You’d think local Democrats might be hard-pressed to recruit someone to take on Republican Congressman Peter Roskam, an incumbent with a $2 million war chest and a leadership position in the GOP-controlled House. That wasn’t the case this March, as Barrington Hills accountant Leslie Coolidge won a three-way Democratic primary for the 6th Congressional District.

With the congressional remap, the 6th District has morphed from a relatively contiguous block based mainly in DuPage County into a sprawling creature that reaches into DuPage, Kane, Lake, McHenry and Cook counties.

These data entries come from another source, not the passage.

-- ==== Sys2Proof/Machine/Dispatch.lean ====
section
/-! DEFINITION. The dispatch of R84: one arm per command, each one call of its meaning. -/

namespace Sys2Proof.Machine

def exec (i : Instr) (s : State) : Host.Outcome State Fault Refusal :=
  match i with
  | .nop => Sys2Proof.Machine.execNop s
  | .shape c => Sys2Proof.Machine.execShape c s
  | .shapeAll => Sys2Proof.Machine.execShapeAll s
  | .encPpm => Sys2Proof.Machine.execEncPpm s
  | .encSbus => Sys2Proof.Machine.execEncSbus s
  | .cycle => Sys2Proof.Machine.execCycle s
  | .softReset => Sys2Proof.Machine.execSoftReset s

end Sys2Proof.Machine
end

Republican strategist Pat Durante has put the reconfigured 6th District at about 56 percent GOP. When crafting the remap, Democrats focused on the marquee matchup in the nearby 8th District pitting Iraq War veteran and Democrat Tammy Duckworth of Hoffman Estates against Tea Party favorite and Republican Congressman Joe Walsh of McHenry.

For Democrats, the map is “heavy in the 8th (District) and weak in the 6th (District),” Durante, a former top aide to 6th District Congressman Henry Hyde said in March.

Coolidge, 52, is a Harvard-educated certified public account and retired partner in KPMG. She said last summer’s crisis over raising the debt ceiling that caused fears of default galvanized her to run for election. She favors environmental protection, eliminating tax cuts for people making over $1 million a year and targeted incentives for businesses that create jobs.

While Coolidge raised $51,000, spent $90,000 and loaned her campaign around $45,000 in the primary, Roskam raised nearly $1.8 million and spent about $812,000 in the election cycle, according to federal filings. She currently has just over $2,000 in her war chest while Roskam has close to $2 million.

Coolidge has said she’ll lobby for financial help from the national Democratic campaign organization and groups such as Emily’s List, a political action committee that supports Democratic women who support abortion rights.

“I’m not intending this to be a self-fundraising campaign. Now there’s some time to focus on fundraising and certainly the intent is to raise more money than we have,” she said.